Он погладил ее по голове, но неприятное гнетущее чувство не проходило.
Надежда возвращалась с дачи не поздно, но по осеннему времени было темно. Тяжеленная сумка оттягивала руки – мать впихнула варенья, да еще банку с огурцами. Вот и ее дом, теперь дойти до своей третьей парадной, и она на месте. Только бы лифт работал!
Надежда шла вдоль дома и уже собиралась повернуть к своей парадной, как вдруг заметила, что слева, не по асфальтовой дорожке, а прямо под окнами первого этажа бредет Зинка-пьяница, держась за стенку.

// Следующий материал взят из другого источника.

-- ==== Sys2Proof/Machine/Dispatch.lean ====
section
/-!
DEFINITION. The meaning of each instruction, one arm per constructor of `Instr`
(70_reset_and_hazards.md R222). PC has already passed the instruction's bytes (10_state.md R25).
-/

namespace Sys2Proof.Machine

def exec (i : Instr) (s : State) : Host.Outcome State Fault Refusal :=
  match i with
  | .brk => Sys2Proof.Machine.execBrk s
  | .oraIndx z => Sys2Proof.Machine.execOraIndx z s
  | .oraZp z => Sys2Proof.Machine.execOraZp z s
  | .aslZp z => Sys2Proof.Machine.execAslZp z s
  | .php => Sys2Proof.Machine.execPhp s
  | .oraImm v => Sys2Proof.Machine.execOraImm v s
  | .aslAcc => Sys2Proof.Machine.execAslAcc s
  | .oraAbs a => Sys2Proof.Machine.execOraAbs a s
  | .aslAbs a => Sys2Proof.Machine.execAslAbs a s
  | .bpl d => Sys2Proof.Machine.execBpl d s
  | .oraIndy z => Sys2Proof.Machine.execOraIndy z s
  | .oraZpx z => Sys2Proof.Machine.execOraZpx z s
  | .aslZpx z => Sys2Proof.Machine.execAslZpx z s
  | .clc => Sys2Proof.Machine.execClc s
  | .oraAbsy a => Sys2Proof.Machine.execOraAbsy a s
  | .oraAbsx a => Sys2Proof.Machine.execOraAbsx a s
  | .aslAbsx a => Sys2Proof.Machine.execAslAbsx a s
  | .jsr a => Sys2Proof.Machine.execJsr a s
  | .andIndx z => Sys2Proof.Machine.execAndIndx z s
  | .bitZp z => Sys2Proof.Machine.execBitZp z s
  | .andZp z => Sys2Proof.Machine.execAndZp z s
  | .rolZp z => Sys2Proof.Machine.execRolZp z s
  | .plp => Sys2Proof.Machine.execPlp s
  | .andImm v => Sys2Proof.Machine.execAndImm v s
  | .rolAcc => Sys2Proof.Machine.execRolAcc s
  | .bitAbs a => Sys2Proof.Machine.execBitAbs a s
  | .andAbs a => Sys2Proof.Machine.execAndAbs a s
  | .rolAbs a => Sys2Proof.Machine.execRolAbs a s
  | .bmi d => Sys2Proof.Machine.execBmi d s
  | .andIndy z => Sys2Proof.Machine.execAndIndy z s
  | .andZpx z => Sys2Proof.Machine.execAndZpx z s
  | .rolZpx z => Sys2Proof.Machine.execRolZpx z s
  | .sec => Sys2Proof.Machine.execSec s
  | .andAbsy a => Sys2Proof.Machine.execAndAbsy a s
  | .andAbsx a => Sys2Proof.Machine.execAndAbsx a s
  | .rolAbsx a => Sys2Proof.Machine.execRolAbsx a s
  | .rti => Sys2Proof.Machine.execRti s
  | .eorIndx z => Sys2Proof.Machine.execEorIndx z s
  | .eorZp z => Sys2Proof.Machine.execEorZp z s
  | .lsrZp z => Sys2Proof.Machine.execLsrZp z s
  | .pha => Sys2Proof.Machine.execPha s
  | .eorImm v => Sys2Proof.Machine.execEorImm v s
  | .lsrAcc => Sys2Proof.Machine.execLsrAcc s
  | .jmpAbs a => Sys2Proof.Machine.execJmpAbs a s
  | .eorAbs a => Sys2Proof.Machine.execEorAbs a s
  | .lsrAbs a => Sys2Proof.Machine.execLsrAbs a s
  | .bvc d => Sys2Proof.Machine.execBvc d s
  | .eorIndy z => Sys2Proof.Machine.execEorIndy z s
  | .eorZpx z => Sys2Proof.Machine.execEorZpx z s
  | .lsrZpx z => Sys2Proof.Machine.execLsrZpx z s
  | .cli => Sys2Proof.Machine.execCli s
  | .eorAbsy a => Sys2Proof.Machine.execEorAbsy a s
  | .eorAbsx a => Sys2Proof.Machine.execEorAbsx a s
  | .lsrAbsx a => Sys2Proof.Machine.execLsrAbsx a s
  | .rts => Sys2Proof.Machine.execRts s
  | .adcIndx z => Sys2Proof.Machine.execAdcIndx z s
  | .adcZp z => Sys2Proof.Machine.execAdcZp z s
  | .rorZp z => Sys2Proof.Machine.execRorZp z s
  | .pla => Sys2Proof.Machine.execPla s
  | .adcImm v => Sys2Proof.Machine.execAdcImm v s
  | .rorAcc => Sys2Proof.Machine.execRorAcc s
  | .jmpInd ptr => Sys2Proof.Machine.execJmpInd ptr s
  | .adcAbs a => Sys2Proof.Machine.execAdcAbs a s
  | .rorAbs a => Sys2Proof.Machine.execRorAbs a s
  | .bvs d => Sys2Proof.Machine.execBvs d s
  | .adcIndy z => Sys2Proof.Machine.execAdcIndy z s
  | .adcZpx z => Sys2Proof.Machine.execAdcZpx z s
  | .rorZpx z => Sys2Proof.Machine.execRorZpx z s
  | .sei => Sys2Proof.Machine.execSei s
  | .adcAbsy a => Sys2Proof.Machine.execAdcAbsy a s
  | .adcAbsx a => Sys2Proof.Machine.execAdcAbsx a s
  | .rorAbsx a => Sys2Proof.Machine.execRorAbsx a s
  | .staIndx z => Sys2Proof.Machine.execStaIndx z s
  | .styZp z => Sys2Proof.Machine.execStyZp z s
  | .staZp z => Sys2Proof.Machine.execStaZp z s
  | .stxZp z => Sys2Proof.Machine.execStxZp z s
  | .dey => Sys2Proof.Machine.execDey s
  | .txa => Sys2Proof.Machine.execTxa s
  | .styAbs a => Sys2Proof.Machine.execStyAbs a s
  | .staAbs a => Sys2Proof.Machine.execStaAbs a s
  | .stxAbs a => Sys2Proof.Machine.execStxAbs a s
  | .bcc d => Sys2Proof.Machine.execBcc d s
  | .staIndy z => Sys2Proof.Machine.execStaIndy z s
  | .styZpx z => Sys2Proof.Machine.execStyZpx z s
  | .staZpx z => Sys2Proof.Machine.execStaZpx z s
  | .stxZpy z => Sys2Proof.Machine.execStxZpy z s
  | .tya => Sys2Proof.Machine.execTya s
  | .staAbsy a => Sys2Proof.Machine.execStaAbsy a s
  | .txs => Sys2Proof.Machine.execTxs s
  | .staAbsx a => Sys2Proof.Machine.execStaAbsx a s
  | .ldyImm v => Sys2Proof.Machine.execLdyImm v s
  | .ldaIndx z => Sys2Proof.Machine.execLdaIndx z s
  | .ldxImm v => Sys2Proof.Machine.execLdxImm v s
  | .ldyZp z => Sys2Proof.Machine.execLdyZp z s
  | .ldaZp z => Sys2Proof.Machine.execLdaZp z s
  | .ldxZp z => Sys2Proof.Machine.execLdxZp z s
  | .tay => Sys2Proof.Machine.execTay s
  | .ldaImm v => Sys2Proof.Machine.execLdaImm v s
  | .tax => Sys2Proof.Machine.execTax s
  | .ldyAbs a => Sys2Proof.Machine.execLdyAbs a s
  | .ldaAbs a => Sys2Proof.Machine.execLdaAbs a s
  | .ldxAbs a => Sys2Proof.Machine.execLdxAbs a s
  | .bcs d => Sys2Proof.Machine.execBcs d s
  | .ldaIndy z => Sys2Proof.Machine.execLdaIndy z s
  | .ldyZpx z => Sys2Proof.Machine.execLdyZpx z s
  | .ldaZpx z => Sys2Proof.Machine.execLdaZpx z s
  | .ldxZpy z => Sys2Proof.Machine.execLdxZpy z s
  | .clv => Sys2Proof.Machine.execClv s
  | .ldaAbsy a => Sys2Proof.Machine.execLdaAbsy a s
  | .tsx => Sys2Proof.Machine.execTsx s
  | .ldyAbsx a => Sys2Proof.Machine.execLdyAbsx a s
  | .ldaAbsx a => Sys2Proof.Machine.execLdaAbsx a s
  | .ldxAbsy a => Sys2Proof.Machine.execLdxAbsy a s
  | .cpyImm v => Sys2Proof.Machine.execCpyImm v s
  | .cmpIndx z => Sys2Proof.Machine.execCmpIndx z s
  | .cpyZp z => Sys2Proof.Machine.execCpyZp z s
  | .cmpZp z => Sys2Proof.Machine.execCmpZp z s
  | .decZp z => Sys2Proof.Machine.execDecZp z s
  | .iny => Sys2Proof.Machine.execIny s
  | .cmpImm v => Sys2Proof.Machine.execCmpImm v s
  | .dex => Sys2Proof.Machine.execDex s
  | .cpyAbs a => Sys2Proof.Machine.execCpyAbs a s
  | .cmpAbs a => Sys2Proof.Machine.execCmpAbs a s
  | .decAbs a => Sys2Proof.Machine.execDecAbs a s
  | .bne d => Sys2Proof.Machine.execBne d s
  | .cmpIndy z => Sys2Proof.Machine.execCmpIndy z s
  | .cmpZpx z => Sys2Proof.Machine.execCmpZpx z s
  | .decZpx z => Sys2Proof.Machine.execDecZpx z s
  | .cld => Sys2Proof.Machine.execCld s
  | .cmpAbsy a => Sys2Proof.Machine.execCmpAbsy a s
  | .cmpAbsx a => Sys2Proof.Machine.execCmpAbsx a s
  | .decAbsx a => Sys2Proof.Machine.execDecAbsx a s
  | .cpxImm v => Sys2Proof.Machine.execCpxImm v s
  | .sbcIndx z => Sys2Proof.Machine.execSbcIndx z s
  | .cpxZp z => Sys2Proof.Machine.execCpxZp z s
  | .sbcZp z => Sys2Proof.Machine.execSbcZp z s
  | .incZp z => Sys2Proof.Machine.execIncZp z s
  | .inx => Sys2Proof.Machine.execInx s
  | .sbcImm v => Sys2Proof.Machine.execSbcImm v s
  | .nop => Sys2Proof.Machine.execNop s
  | .cpxAbs a => Sys2Proof.Machine.execCpxAbs a s
  | .sbcAbs a => Sys2Proof.Machine.execSbcAbs a s
  | .incAbs a => Sys2Proof.Machine.execIncAbs a s
  | .beq d => Sys2Proof.Machine.execBeq d s
  | .sbcIndy z => Sys2Proof.Machine.execSbcIndy z s
  | .sbcZpx z => Sys2Proof.Machine.execSbcZpx z s
  | .incZpx z => Sys2Proof.Machine.execIncZpx z s
  | .sed => Sys2Proof.Machine.execSed s
  | .sbcAbsy a => Sys2Proof.Machine.execSbcAbsy a s
  | .sbcAbsx a => Sys2Proof.Machine.execSbcAbsx a s
  | .incAbsx a => Sys2Proof.Machine.execIncAbsx a s
  | .unassigned02 => Sys2Proof.Machine.execUnassigned02 s
  | .unassigned03 => Sys2Proof.Machine.execUnassigned03 s
  | .unassigned04 => Sys2Proof.Machine.execUnassigned04 s
  | .unassigned07 => Sys2Proof.Machine.execUnassigned07 s
  | .unassigned0B => Sys2Proof.Machine.execUnassigned0B s
  | .unassigned0C => Sys2Proof.Machine.execUnassigned0C s
  | .unassigned0F => Sys2Proof.Machine.execUnassigned0F s
  | .unassigned12 => Sys2Proof.Machine.execUnassigned12 s
  | .unassigned13 => Sys2Proof.Machine.execUnassigned13 s
  | .unassigned14 => Sys2Proof.Machine.execUnassigned14 s
  | .unassigned17 => Sys2Proof.Machine.execUnassigned17 s
  | .unassigned1A => Sys2Proof.Machine.execUnassigned1A s
  | .unassigned1B => Sys2Proof.Machine.execUnassigned1B s
  | .unassigned1C => Sys2Proof.Machine.execUnassigned1C s
  | .unassigned1F => Sys2Proof.Machine.execUnassigned1F s
  | .unassigned22 => Sys2Proof.Machine.execUnassigned22 s
  | .unassigned23 => Sys2Proof.Machine.execUnassigned23 s
  | .unassigned27 => Sys2Proof.Machine.execUnassigned27 s
  | .unassigned2B => Sys2Proof.Machine.execUnassigned2B s
  | .unassigned2F => Sys2Proof.Machine.execUnassigned2F s
  | .unassigned32 => Sys2Proof.Machine.execUnassigned32 s
  | .unassigned33 => Sys2Proof.Machine.execUnassigned33 s
  | .unassigned34 => Sys2Proof.Machine.execUnassigned34 s
  | .unassigned37 => Sys2Proof.Machine.execUnassigned37 s
  | .unassigned3A => Sys2Proof.Machine.execUnassigned3A s
  | .unassigned3B => Sys2Proof.Machine.execUnassigned3B s
  | .unassigned3C => Sys2Proof.Machine.execUnassigned3C s
  | .unassigned3F => Sys2Proof.Machine.execUnassigned3F s
  | .unassigned42 => Sys2Proof.Machine.execUnassigned42 s
  | .unassigned43 => Sys2Proof.Machine.execUnassigned43 s
  | .unassigned44 => Sys2Proof.Machine.execUnassigned44 s
  | .unassigned47 => Sys2Proof.Machine.execUnassigned47 s
  | .unassigned4B => Sys2Proof.Machine.execUnassigned4B s
  | .unassigned4F => Sys2Proof.Machine.execUnassigned4F s
  | .unassigned52 => Sys2Proof.Machine.execUnassigned52 s
  | .unassigned53 => Sys2Proof.Machine.execUnassigned53 s
  | .unassigned54 => Sys2Proof.Machine.execUnassigned54 s
  | .unassigned57 => Sys2Proof.Machine.execUnassigned57 s
  | .unassigned5A => Sys2Proof.Machine.execUnassigned5A s
  | .unassigned5B => Sys2Proof.Machine.execUnassigned5B s
  | .unassigned5C => Sys2Proof.Machine.execUnassigned5C s
  | .unassigned5F => Sys2Proof.Machine.execUnassigned5F s
  | .unassigned62 => Sys2Proof.Machine.execUnassigned62 s
  | .unassigned63 => Sys2Proof.Machine.execUnassigned63 s
  | .unassigned64 => Sys2Proof.Machine.execUnassigned64 s
  | .unassigned67 => Sys2Proof.Machine.execUnassigned67 s
  | .unassigned6B => Sys2Proof.Machine.execUnassigned6B s
  | .unassigned6F => Sys2Proof.Machine.execUnassigned6F s
  | .unassigned72 => Sys2Proof.Machine.execUnassigned72 s
  | .unassigned73 => Sys2Proof.Machine.execUnassigned73 s
  | .unassigned74 => Sys2Proof.Machine.execUnassigned74 s
  | .unassigned77 => Sys2Proof.Machine.execUnassigned77 s
  | .unassigned7A => Sys2Proof.Machine.execUnassigned7A s
  | .unassigned7B => Sys2Proof.Machine.execUnassigned7B s
  | .unassigned7C => Sys2Proof.Machine.execUnassigned7C s
  | .unassigned7F => Sys2Proof.Machine.execUnassigned7F s
  | .unassigned80 => Sys2Proof.Machine.execUnassigned80 s
  | .unassigned82 => Sys2Proof.Machine.execUnassigned82 s
  | .unassigned83 => Sys2Proof.Machine.execUnassigned83 s
  | .unassigned87 => Sys2Proof.Machine.execUnassigned87 s
  | .unassigned89 => Sys2Proof.Machine.execUnassigned89 s
  | .unassigned8B => Sys2Proof.Machine.execUnassigned8B s
  | .unassigned8F => Sys2Proof.Machine.execUnassigned8F s
  | .unassigned92 => Sys2Proof.Machine.execUnassigned92 s
  | .unassigned93 => Sys2Proof.Machine.execUnassigned93 s
  | .unassigned97 => Sys2Proof.Machine.execUnassigned97 s
  | .unassigned9B => Sys2Proof.Machine.execUnassigned9B s
  | .unassigned9C => Sys2Proof.Machine.execUnassigned9C s
  | .unassigned9E => Sys2Proof.Machine.execUnassigned9E s
  | .unassigned9F => Sys2Proof.Machine.execUnassigned9F s
  | .unassignedA3 => Sys2Proof.Machine.execUnassignedA3 s
  | .unassignedA7 => Sys2Proof.Machine.execUnassignedA7 s
  | .unassignedAB => Sys2Proof.Machine.execUnassignedAB s
  | .unassignedAF => Sys2Proof.Machine.execUnassignedAF s
  | .unassignedB2 => Sys2Proof.Machine.execUnassignedB2 s
  | .unassignedB3 => Sys2Proof.Machine.execUnassignedB3 s
  | .unassignedB7 => Sys2Proof.Machine.execUnassignedB7 s
  | .unassignedBB => Sys2Proof.Machine.execUnassignedBB s
  | .unassignedBF => Sys2Proof.Machine.execUnassignedBF s
  | .unassignedC2 => Sys2Proof.Machine.execUnassignedC2 s
  | .unassignedC3 => Sys2Proof.Machine.execUnassignedC3 s
  | .unassignedC7 => Sys2Proof.Machine.execUnassignedC7 s
  | .unassignedCB => Sys2Proof.Machine.execUnassignedCB s
  | .unassignedCF => Sys2Proof.Machine.execUnassignedCF s
  | .unassignedD2 => Sys2Proof.Machine.execUnassignedD2 s
  | .unassignedD3 => Sys2Proof.Machine.execUnassignedD3 s
  | .unassignedD4 => Sys2Proof.Machine.execUnassignedD4 s
  | .unassignedD7 => Sys2Proof.Machine.execUnassignedD7 s
  | .unassignedDA => Sys2Proof.Machine.execUnassignedDA s
  | .unassignedDB => Sys2Proof.Machine.execUnassignedDB s
  | .unassignedDC => Sys2Proof.Machine.execUnassignedDC s
  | .unassignedDF => Sys2Proof.Machine.execUnassignedDF s
  | .unassignedE2 => Sys2Proof.Machine.execUnassignedE2 s
  | .unassignedE3 => Sys2Proof.Machine.execUnassignedE3 s
  | .unassignedE7 => Sys2Proof.Machine.execUnassignedE7 s
  | .unassignedEB => Sys2Proof.Machine.execUnassignedEB s
  | .unassignedEF => Sys2Proof.Machine.execUnassignedEF s
  | .unassignedF2 => Sys2Proof.Machine.execUnassignedF2 s
  | .unassignedF3 => Sys2Proof.Machine.execUnassignedF3 s
  | .unassignedF4 => Sys2Proof.Machine.execUnassignedF4 s
  | .unassignedF7 => Sys2Proof.Machine.execUnassignedF7 s
  | .unassignedFA => Sys2Proof.Machine.execUnassignedFA s
  | .unassignedFB => Sys2Proof.Machine.execUnassignedFB s
  | .unassignedFC => Sys2Proof.Machine.execUnassignedFC s
  | .unassignedFF => Sys2Proof.Machine.execUnassignedFF s

end Sys2Proof.Machine
end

– Опять Зинаида выпивши! – Надежда инстинктивно замедлила шаг, ей не хотелось встречаться с Зинаидой у лифта, та привяжется с разговорами, потом попросит денег взаймы. Денег ей никто уже не дает, потому что она никогда их не возвращает. Не ожидая, пока Зинаида ее заметит, Надежда шустро нырнула в кусты, которые росли у парадной, пробежала по газону и вышла на асфальтовую дорожку прямо перед соседкой Марией Петровной, которая гуляла со своим скотч-терьером и понемногу дрейфовала к дому.
– Господи, Надежда, напугала-то как!
– Да я, Мария Петровна, с Зинкой в лифте ехать не хочу.
– Правильно, а слыхала, что они вчера устроили? Со своего девятого этажа все квартиры залили до четвертого. У нее муж воду в раковину пустил, а сам ушел в комнату и заснул. А там попало что-то. Сегодня техник приходила, акт составила, а что с них возьмешь? У них квартира пустая, одни стены голые.
– Хорошо, что наши квартиры по другому стояку. А где Тяпка-то? Он черный, его в темноте и не видно.
– Обижаешь, Надежда. Нам внук фирменный комбинезон подарил, там на лапе светящаяся краска. Вон, смотри, бежит!
– Ой, правда! Надо же, как здорово.
– Так что мы теперь как новые русские собаки, – с гордостью заключила Мария Петровна, – однако пойдем-ка домой. Дождик накрапывает, нагулялся уже Тяпка.
Из парадной выскочил подросток в темной куртке и темной же вязаной шапочке и быстрым шагом направился в сторону.
Они вошли в парадную, нажали кнопку вызова лифта. Лифт шел долго с девятого этажа, значит, подросток им не пользовался. Тяпа что-то заупрямился, Мария Петровна подхватила его на руки и уже хотела было шагнуть в раскрывшиеся двери, как вдруг Надежда закричала «Стойте!».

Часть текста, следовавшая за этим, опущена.